Below are some records; output all of them exactly.
++++++++++
/-- The code of an access to a page with P = 0 (R352). -/
def State.absentCode (s : State) (p : Party) (va : Nat) : Code :=
  match p.launch.bind s.launches.find with
  | some l => if l.lease.contains (va / pageBytes) then 0x051 else 0x050
  | none => 0x050

/-- Kinds of access to a page, which decide permission and page type (R347, R201, R202, R214, R242). -/
inductive Acc
  | load | store | ldro | red | fetch | copyRead | copyWrite | fill | pref
deriving DecidableEq, Repr

/-- The permission code of an access, none when it is permitted (R347, R355); W permits a load of a COUNTER page too (R214).
DEDUCED (log 31). -/
def Acc.permFault (a : Acc) (e : Word) : Option Code :=
  let ctr := if pteR e ∨ (pteType e = 1 ∧ pteW e) then none else some 0x048
  let rd := if pteR e then none else some 0x048
  let wr := if pteW e then none else some 0x049
  match a with
  | .load => ctr
  | .ldro | .copyRead | .pref => rd
  | .store | .copyWrite | .fill => wr
  | .red => rd.orElse (fun _ => wr)
  | .fetch => if pteX e ∧ pteType e ≠ 1 then none else some 0x04A

/-- The page-type code of an access (R201, R202, R242, R42, R306). -/
def Acc.typeFault (a : Acc) (e : Word) : Option Code :=
  match pteType e, a with
  | 1, .store => some 0x068
  | 1, .ldro => some 0x070
  | 1, .red => some 0x06B
  | 1, .copyWrite => some 0x06D
  | 1, .fill => some 0x06D
  | 1, .copyRead => some 0x06D
  | 2, .ldro => some 0x071
  | 2, _ => some 0x04F
  | _, _ => none

/-- The I/O leases that cover a page (R458). -/
def State.ioLeasesOf (s : State) (pasid va : Nat) : List IoLease :=
  ((Tab.all s.ioLeases).map (·.2)).filter (fun l => l.pasid = pasid && l.va ≤ va && va < l.va + l.bytes)

/-- Translation and checks of one piece (R354): the physical address and page type, or the code. -/
def State.piece (s : State) (p : Party) (a : Acc) (va : Nat) : Except Code (Nat × Nat) × State :=
  match s.xlate p.place p.pasid va (fun e => (a.permFault e).isNone) with
  | (.fault c, s) => (.error c, s)
  | (.absent, s) => (.error (s.absentCode p va), s)
  | (.page e, s) =>
    match a.permFault e.pte with
    | some c => (.error c, s)
    | none =>
      if a = .store ∧ p.team.isSome ∧ pteType e.pte = 3 ∧ (s.ioLeasesOf p.pasid va).any (fun l => l.dir = 1) then (.error 0x04C, s)
      else match a.typeFault e.pte with
        | some c => (.error c, s)
        | none => (.ok (e.pa va, pteType e.pte), s)

/-- The pieces of an access: maximal runs inside one 16-byte granule, as offset and length (R200). -/
def pieces (a n : Nat) : List (Nat × Nat) :=
  let k := 16 - a % 16
  if n ≤ k then [(0, n)] else [(0, k), (k, n - k)]

-- L1 (R188 to R191) ----------------------------------------------------------------------------------------------------------

/-- A sector with the home's bytes under its dirty ones (R190, R191). -/
def State.refill (s : State) (key lt : Nat) (old : Sector) : Sector :=
  let fill := (List.range 64).foldl (fun (m : Cells Byte) i =>
    Cells.set 0 m i (if bit old.dirty i then Cells.get 0 old.data i else s.memByte (64 * key + i))) []
  { old with data := fill, lt := lt }

/-- The dirty bytes of a sector written to its home (R190); `bad` names one that goes marked poisoned (R187). -/
def State.wbBytes (s : State) (key : Nat) (x : Sector) (bad : Option Nat := none) : State :=
  (List.range 64).foldl (fun s i =>
    if bit x.dirty i then s.memWrite (64 * key + i) [Cells.get 0 x.data i] (bad = some i) else s) s

/-- A sector of core k written back; it stays, clean (R190). -/
def State.writeBack (s : State) (k key : Nat) (bad : Option Nat := none) : State :=
  let c := s.core k
  match c.l1.find key with
  | none => s
  | some x => (s.putCore k { c with l1 := c.l1.put key { x with dirty := 0, oldest := none } }).wbBytes key x bad

/-- A sector of core k, ordinary or read-only, written back and dropped. -/
def State.dropSector (s : State) (k key : Nat) : State :=
  let s := s.writeBack k key
  s.putCore k { s.core k with l1 := (s.core k).l1.del key, ro := (s.core k).ro.del key }

/-- The mode of a bank of a core (R182). -/
def Core.bank (c : Core) (b : Nat) : BankMode := Cells.get .way c.banks b

/-- The ways of a core's L1, by bank: banks 0 to 7, and those in WAY mode; four on a system core (R182, R188, R199). -/
def State.ways (s : State) (k : Nat) : List Nat :=
  if isSysCore k then List.range 4 else (List.range 24).filter (fun b => b < 8 || (s.core k).bank b = .way)

/-- A line of core k leaves L1 (R190). -/
def State.evictLine (s : State) (k line : Nat) : State :=
  let s := (List.range 4).foldl (fun s i => s.dropSector k (4 * line + i)) s
  s.putCore k { s.core k with lines := (s.core k).lines.del line }

/-- The line of a sector takes a place in its set of 512: a way that holds none of the set, or that of a line which is evicted (R188). Which
line it evicts is a free value; the set is the line number modulo 512. DEDUCED (log 27). -/
def State.needLine (s : State) (k key : Nat) : State :=
  let c := s.core k
  let line := key / 4
  if (c.lines.find line).isSome then s
  else
    let mine := c.lines.all.filter (fun e => e.1 % 512 = line % 512)
    match (s.ways k).find? (fun w => !mine.any (fun e => e.2 = w)) with
    | some w => s.putCore k { c with lines := c.lines.put line w }
    | none =>
      match mine[(Config.freeWord s.fresh).toNat % mine.length]? with
      | none => s
      | some v =>
        let s := ({ s with fresh := s.fresh + 1 } : State).evictLine k v.1
        s.putCore k { s.core k with lines := (s.core k).lines.put line v.2 }

/-- The sector that serves a read of core k, refetched when LT has moved 8 past its fill (R191). DEDUCED (log 27). -/
def State.sectorOf (s : State) (k key : Nat) : Sector × State :=
  let s := s.needLine k key
  let c := s.core k
  match c.l1.find key with
  | some x =>
      if c.lt - x.lt < 8 then (x, s)
      else let x := s.refill key c.lt x; (x, s.putCore k { c with l1 := c.l1.put key x })
  | none => let x := s.refill key c.lt {}; (x, s.putCore k { c with l1 := c.l1.put key x })

/-- Bytes read through the L1 of core k. -/
def State.l1Read (s : State) (k pa : Nat) : Nat → List Byte × State
  | 0 => ([], s)
  | n + 1 =>
      let (x, s) := s.sectorOf k (pa / 64)
      let (l, s) := State.l1Read s k (pa + 1) n
      (Cells.get 0 x.data (pa % 64) :: l, s)

/-- One byte stored in the L1 of core k: its sector fills when absent, and the byte becomes dirty (R188, R250). DEDUCED (log 27). -/
def State.l1Byte (s : State) (k pa : Nat) (b : Byte) : State :=
  let s := s.needLine k (pa / 64)
  let c := s.core k
  let x := (c.l1.find (pa / 64)).getD (s.refill (pa / 64) c.lt {})
  let x := { x with data := Cells.set 0 x.data (pa % 64) b, dirty := x.dirty ||| BitVec.ofNat 64 (2 ^ (pa % 64))
                    oldest := some (x.oldest.getD s.clock) }
  s.putCore k { c with l1 := c.l1.put (pa / 64) x }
++++++++++
■ Reply to the exercise:
/-- The code of an access to a page with P = 0 (R352). -/
def State.absentCode (s : State) (p : Party) (va : Nat) : Code :=
  match p.launch.bind s.launches.find with
  | some l => if l.lease.contains (va / pageBytes) then 0x051 else 0x050
  | none => 0x050

/-- Kinds of access to a page, which decide permission and page type (R347, R201, R202, R214, R242). -/
inductive Acc
  | load | store | ldro | red | fetch | copyRead | copyWrite | fill | pref
deriving DecidableEq, Repr

/-- The permission code of an access, none when it is permitted (R347, R355); W permits a load of a COUNTER page too (R214).
DEDUCED (log 31). -/
def Acc.permFault (a : Acc) (e : Word) : Option Code :=
  let ctr := if pteR e ∨ (pteType e = 1 ∧ pteW e) then none else some 0x048
  let rd := if pteR e then none else some 0x048
  let wr := if pteW e then none else some 0x049
  match a with
  | .load => ctr
  | .ldro | .copyRead | .pref => rd
  | .store | .copyWrite | .fill => wr
  | .red => rd.orElse (fun _ => wr)
  | .fetch => if pteX e ∧ pteType e ≠ 1 then none else some 0x04A

/-- The page-type code of an access (R201, R202, R242, R42, R306). -/
def Acc.typeFault (a : Acc) (e : Word) : Option Code :=
  match pteType e, a with
  | 1, .store => some 0x068
  | 1, .ldro => some 0x070
  | 1, .red => some 0x06B
  | 1, .copyWrite => some 0x06D
  | 1, .fill => some 0x06D
  | 1, .copyRead => some 0x06D
  | 2, .ldro => some 0x071
  | 2, _ => some 0x04F
  | _, _ => none

/-- The I/O leases that cover a page (R458). -/
def State.ioLeasesOf (s : State) (pasid va : Nat) : List IoLease :=
  ((Tab.all s.ioLeases).map (·.2)).filter (fun l => l.pasid = pasid && l.va ≤ va && va < l.va + l.bytes)

/-- Translation and checks of one piece (R354): the physical address and page type, or the code. -/
def State.piece (s : State) (p : Party) (a : Acc) (va : Nat) : Except Code (Nat × Nat) × State :=
  match s.xlate p.place p.pasid va (fun e => (a.permFault e).isNone) with
  | (.fault c, s) => (.error c, s)
  | (.absent, s) => (.error (s.absentCode p va), s)
  | (.page e, s) =>
    match a.permFault e.pte with
    | some c => (.error c, s)
    | none =>
      if a = .store ∧ p.team.isSome ∧ pteType e.pte = 3 ∧ (s.ioLeasesOf p.pasid va).any (fun l => l.dir = 1) then (.error 0x04C, s)
      else match a.typeFault e.pte with
        | some c => (.error c, s)
        | none => (.ok (e.pa va, pteType e.pte), s)

/-- The pieces of an access: maximal runs inside one 16-byte granule, as offset and length (R200). -/
def pieces (a n : Nat) : List (Nat × Nat) :=
  let k := 16 - a % 16
  if n ≤ k then [(0, n)] else [(0, k), (k, n - k)]

-- L1 (R188 to R191) ----------------------------------------------------------------------------------------------------------

/-- A sector with the home's bytes under its dirty ones (R190, R191). -/
def State.refill (s : State) (key lt : Nat) (old : Sector) : Sector :=
  let fill := (List.range 64).foldl (fun (m : Cells Byte) i =>
    Cells.set 0 m i (if bit old.dirty i then Cells.get 0 old.data i else s.memByte (64 * key + i))) []
  { old with data := fill, lt := lt }

/-- The dirty bytes of a sector written to its home (R190); `bad` names one that goes marked poisoned (R187). -/
def State.wbBytes (s : State) (key : Nat) (x : Sector) (bad : Option Nat := none) : State :=
  (List.range 64).foldl (fun s i =>
    if bit x.dirty i then s.memWrite (64 * key + i) [Cells.get 0 x.data i] (bad = some i) else s) s

/-- A sector of core k written back; it stays, clean (R190). -/
def State.writeBack (s : State) (k key : Nat) (bad : Option Nat := none) : State :=
  let c := s.core k
  match c.l1.find key with
  | none => s
  | some x => (s.putCore k { c with l1 := c.l1.put key { x with dirty := 0, oldest := none } }).wbBytes key x bad

/-- A sector of core k, ordinary or read-only, written back and dropped. -/
def State.dropSector (s : State) (k key : Nat) : State :=
  let s := s.writeBack k key
  s.putCore k { s.core k with l1 := (s.core k).l1.del key, ro := (s.core k).ro.del key }

/-- The mode of a bank of a core (R182). -/
def Core.bank (c : Core) (b : Nat) : BankMode := Cells.get .way c.banks b

/-- The ways of a core's L1, by bank: banks 0 to 7, and those in WAY mode; four on a system core (R182, R188, R199). -/
def State.ways (s : State) (k : Nat) : List Nat :=
  if isSysCore k then List.range 4 else (List.range 24).filter (fun b => b < 8 || (s.core k).bank b = .way)

/-- A line of core k leaves L1 (R190). -/
def State.evictLine (s : State) (k line : Nat) : State :=
  let s := (List.range 4).foldl (fun s i => s.dropSector k (4 * line + i)) s
  s.putCore k { s.core k with lines := (s.core k).lines.del line }

/-- The line of a sector takes a place in its set of 512: a way that holds none of the set, or that of a line which is evicted (R188). Which
line it evicts is a free value; the set is the line number modulo 512. DEDUCED (log 27). -/
def State.needLine (s : State) (k key : Nat) : State :=
  let c := s.core k
  let line := key / 4
  if (c.lines.find line).isSome then s
  else
    let mine := c.lines.all.filter (fun e => e.1 % 512 = line % 512)
    match (s.ways k).find? (fun w => !mine.any (fun e => e.2 = w)) with
    | some w => s.putCore k { c with lines := c.lines.put line w }
    | none =>
      match mine[(Config.freeWord s.fresh).toNat % mine.length]? with
      | none => s
      | some v =>
        let s := ({ s with fresh := s.fresh + 1 } : State).evictLine k v.1
        s.putCore k { s.core k with lines := (s.core k).lines.put line v.2 }

/-- The sector that serves a read of core k, refetched when LT has moved 8 past its fill (R191). DEDUCED (log 27). -/
def State.sectorOf (s : State) (k key : Nat) : Sector × State :=
  let s := s.needLine k key
  let c := s.core k
  match c.l1.find key with
  | some x =>
      if c.lt - x.lt < 8 then (x, s)
      else let x := s.refill key c.lt x; (x, s.putCore k { c with l1 := c.l1.put key x })
  | none => let x := s.refill key c.lt {}; (x, s.putCore k { c with l1 := c.l1.put key x })

/-- Bytes read through the L1 of core k. -/
def State.l1Read (s : State) (k pa : Nat) : Nat → List Byte × State
  | 0 => ([], s)
  | n + 1 =>
      let (x, s) := s.sectorOf k (pa / 64)
      let (l, s) := State.l1Read s k (pa + 1) n
      (Cells.get 0 x.data (pa % 64) :: l, s)

/-- One byte stored in the L1 of core k: its sector fills when absent, and the byte becomes dirty (R188, R250). DEDUCED (log 27). -/
def State.l1Byte (s : State) (k pa : Nat) (b : Byte) : State :=
  let s := s.needLine k (pa / 64)
  let c := s.core k
  let x := (c.l1.find (pa / 64)).getD (s.refill (pa / 64) c.lt {})
  let x := { x with data := Cells.set 0 x.data (pa % 64) b, dirty := x.dirty ||| BitVec.ofNat 64 (2 ^ (pa % 64))
                    oldest := some (x.oldest.getD s.clock) }
  s.putCore k { c with l1 := c.l1.put (pa / 64) x }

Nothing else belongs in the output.